FAIXA 8 “Luiza”, de Tom Jobim

“Meu querido, ‘Luiza’ é o seguinte: se canta, canta, se não canta, não canta. Tive uma dúvida em uma nota só, mas ele cantou todas as outras corretamente. Se for para dar uma nota seria 9,9. Muito bonito e muito difícil. Tem algumas cantoras que inventaram de cantar essa música que nem o nariz delas, e ele não. Se ele cantou que nem o nariz dele, deve ser lindo, um nariz de Cleópatra. Muito bonita essa faixa também.”

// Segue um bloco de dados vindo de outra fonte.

/-- A block access, however its step comes to it, stands at its page check (44_rmi4.md R363). -/
theorem AtAccess.acts {blk : Block} (h : AtAccess s run u a fs blk g) (hf : blk.Fits) :
    ∃ v, run = accessBody blk a v ∧ ActsAt a fs s u v ∧ Untouched s v ∧
      v.blk = { s.blk with gate := g } := by
  have twice : ∀ {a : Agent} {g : Gate}, (g.entered a 1).entered a 1 = g.entered a 2 := rfl
  cases h with
  | readBlock d may gate =>
    obtain ⟨w, h1, h2⟩ := blockAccess_acts (u := s) hf rfl gate may.request.acts (.refl s)
    exact ⟨w, (rmiRequest_ready may _).trans h1, h2⟩
  | writeBlock d may gate =>
    obtain ⟨w, h1, h2⟩ := blockAccess_acts (u := s) hf rfl gate may.request.acts (.refl s)
    exact ⟨w, (rmiRequest_ready may _).trans h1, h2⟩
  | access u a blk g on =>
    obtain ⟨hv, hu, hb⟩ := on.acts
    exact ⟨_, step_goesOn on, hv, hu, hb⟩
  | probe d may gate =>
    obtain ⟨v, h1, hv, hu, hb⟩ := AtRequest_gate may.request gate (.probe s.devOf Config.pdtStart [])
      (probeBody s.devOf Config.pdtStart [] s.cur)
    obtain ⟨w, h2, h3, h4, h5⟩ := blockAccess_acts (v := pushFrames s.cur [.probe s.asked.dev 0xE9 []] v) hf hb
      (Gate.entered_open _ _) (hv.push _) hu
    exact ⟨w, ((rmiRequest_ready may _).trans h1).trans h2, h3, h4, h5⟩
  | probeOn u a n pos found g on gate =>
    obtain ⟨hv, hu, hb⟩ := on.acts
    obtain ⟨w, h2, h3⟩ := blockAccess_acts
      (v := pushFrames a [.probe n pos found] (park a .idle (u.setGate g))) hf hb gate (hv.push _) hu
    exact ⟨w, (step_goesOn on).trans h2, h3⟩
  | f01 d may gate f found k bs rest todo =>
    obtain ⟨v, h1, hv, hu, hb⟩ := AtRequest_gate may.request gate (.f01 s.devOf f.controlBase s.par.f01Init)
      (f01Body s.devOf f.controlBase s.par.f01Init s.cur)
    obtain ⟨w, h2, h3, h4, h5⟩ := blockAccess_acts
      (v := pushFrames s.cur [.f01 s.asked.dev f.controlBase rest] v) hf hb
      (Gate.entered_open _ _) (hv.push _) hu
    refine ⟨w, ?_, h3, h4, h5⟩
    have hd : (s.dev s.devOf).bind f01Base = some f.controlBase := by
      rw [show s.dev s.devOf = some d from may.device]
      simp [f01Base, found]
    show execRmiF01Init s = _
    unfold execRmiF01Init
    rw [rmiRequest_ready may]
    simp only [hd]
    rw [h1, todo]
    exact h2
  | f01On u a n base k bs rest g on gate =>
    obtain ⟨hv, hu, hb⟩ := on.acts
    obtain ⟨w, h2, h3⟩ := blockAccess_acts
      (v := pushFrames a [.f01 n base rest] (park a .idle (u.setGate g))) hf hb gate (hv.push _) hu
    exact ⟨w, (step_goesOn on).trans h2, h3⟩

/-- XFER step 1 by a transfer that already stands with its message at hand. -/
theorem step_one_ends {addr flags : Half} {m : Msg} {l : List Msg} {count : Half} {mem : Memory}
    (hr : s.blk.Rejects addr flags r) (hv : ActsAt a fs s u v) (hu : Untouched s v)
    (hb : v.blk = { s.blk with gate := g }) (gs : List Frame) (hc : count.toNat = (m :: l).length)
    (ha : m.addr = addr) (hf : m.flags.getLsbD 4 = flags.getLsbD 4)
    (hm : ∀ x, (x < bufAddr (.t0 a) 0 ∨ bufAddr (.t0 a) 0 + 34 ≤ x) → mem.read x = v.mem.read x) :
    ∃ n w, xferStart a (m :: l) count (pushFrames a gs { v with mem := mem }) = ret a r w ∧
      ActsAt a (gs ++ fs) { s with mem := n } u w ∧ Untouched s w ∧ w.blk = { s.blk with gate := g } ∧
      SameMemBut (bufAddr (.t0 a) 0) 34 s w :=
  ⟨mem, pushFrames a gs { v with mem := mem }, xferStart_rejected hr (g := g) hb hc ha hf, (hv.put mem).push gs, hu, hb,
    fun x hx => (hm x hx).trans (by rw [hv.mem])⟩

/-- Bytes put in a requester's first scratch buffer. -/
theorem scratch_out (m : Memory) (a : Agent) {bs : List Byte} (h : bs.length ≤ 34) :
    ∀ x, (x < bufAddr (.t0 a) 0 ∨ bufAddr (.t0 a) 0 + 34 ≤ x) →
      (m.writeAll (bufAddr (scratch0 a).id 0) bs).read x = m.read x :=
  fun x hx => Memory.read_writeAll_out _ _ _ _ (hx.imp id fun k => Nat.le_trans (by simp [scratch0]; omega) k)

/-- An SMBus transfer that maps comes to XFER step 1 with a first message to its address. -/
theorem smbusMap_head {o : Operands} {size : SizeClass} {rw : Bool} {m : Memory} (hs : size ≠ .quick)
    (hl : rw = false → (size = .blockData ∨ size = .i2cBlockData) →
      1 ≤ (m.read (bufAddr (.user o.data) 0)).toNat ∧ (m.read (bufAddr (.user o.data) 0)).toNat ≤ 32) :
    ∃ bs x l, smbusMap a size rw o m = some ⟨bs, x :: l, if rw then size.view else .none⟩ ∧
      bs.length ≤ 34 ∧ x.addr = o.addr ∧ x.flags.getLsbD 4 = o.flags.getLsbD 4 ∧
      hasEmptyMsg (x :: l) = false ∧ (BitVec.ofNat 16 (x :: l).length).toNat = (x :: l).length := by
  have flag : ∀ f : Half, (f ||| flagRd).getLsbD 4 = f.getLsbD 4 := fun f => by simp [flagRd]
  cases size <;> cases rw <;> simp only [ne_eq, not_true_eq_false, reduceCtorEq, not_false_eq_true] at hs
  case blockData.false | i2cBlockData.false =>
    have h := hl rfl (by simp)
    have hk : blockLenOk (m.read (bufAddr (.user o.data) 0)) = true := by
      simp [blockLenOk, Config.blockMax, h]
    simp only [smbusMap, hk, if_true]
    refine ⟨_, _, _, rfl, ?_, rfl, rfl, ?_, rfl⟩
    · simp [unionPayload]; omega
    · simp only [hasEmptyMsg, List.any_cons, List.any_nil, Bool.or_false, writeMsg, beq_eq_false_iff_ne]
      intro e
      have := congrArg BitVec.toNat e
      simp [unionPayload] at this
      omega
  all_goals
    refine ⟨_, _, _, rfl, by simp, rfl, ?_, ?_, rfl⟩
    · first | rfl | exact flag _
    · rfl

/-- An SMBus transfer comes to XFER step 1 inside its operation. -/
theorem smbusXfer_rejected {size : SizeClass} {rw : Bool} (maps : s.SmbusMaps a size rw)
    (hr : s.blk.Rejects (s.agent a).ops.addr (s.agent a).ops.flags r) (hv : ActsAt a fs s u v)
    (hu : Untouched s v) (hb : v.blk = { s.blk with gate := g }) :
    ∃ n w, smbusXfer size rw a v = ret a r w ∧
      ActsAt a (.smbus (if rw then size.view else .none) :: fs) { s with mem := n } u w ∧ Untouched s w ∧
      w.blk = { s.blk with gate := g } ∧ SameMemBut (bufAddr (.t0 a) 0) 34 s w := by
  have ho : v.opsOf a = (s.agent a).ops := by
    obtain ⟨p, hp⟩ := hv.caller
    show (v.agent a).ops = _
    rw [hp, agent_congr hv.base a]
  obtain ⟨bs, x, l, h1, h2, h3, h4, h5, h6⟩ := smbusMap_head (a := a) (o := (s.agent a).ops) (m := s.mem)
    maps.moves maps.block
  have e : smbusXfer size rw a v = xferStart a (x :: l) (BitVec.ofNat 16 (x :: l).length)
      (pushFrames a [.smbus (if rw then size.view else .none)]
        { v with mem := v.mem.writeAll (bufAddr (scratch0 a).id 0) bs }) := by
    have hf : ¬ ((s.agent a).ops.flags &&& ~~~flagTen ≠ 0#16) := not_not.2 maps.flags
    unfold smbusXfer
    simp only [ho, if_neg hf, hv.mem, h1, h5, Bool.false_eq_true, if_false]
  rw [e]
  exact step_one_ends hr hv hu hb [.smbus (if rw then size.view else .none)] h6 h3 h4 (scratch_out _ a h2)

/-- The instruction of an SMBus class is its request. -/
theorem exec_smbusInstr (size : SizeClass) (rw : Bool) (s : State) :
    exec (smbusInstr false size rw) s = smbusRequest size rw s ∧
      exec (smbusInstr true size rw) s = gatedRequest size rw s := by
  cases size <;> cases rw <;> exact ⟨rfl, rfl⟩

FAIXA 9 “Eu Te Amo”, de Tom Jobim e Chico Buarque

“Muito lindo, cara. O piano fez uns ‘negócios’, e mexer com o Tom [Jobim] é complicado, mas ele conseguiu uma coisa linda sem fazer a melodia e dando uma sugerida na harmonia para ir para o lugar que tinha que ir e ficou muito bonito.”

FAIXA 10 “Derradeira Primavera”, de Tom Jobim e Vinicius de Moraes

“Meu Deus do céu! Quem é esse moço, Cacilda? Quero saber. Mais uma escolha linda, as notas todas, o piano, e a interpretação dele. É muito raro, mas muito raro mesmo, ouvir uma coisa nova que me arrepia, mas meu pescoço arrepiou várias vezes. Pode botar que me arrepiou o ‘cou’, em francês.”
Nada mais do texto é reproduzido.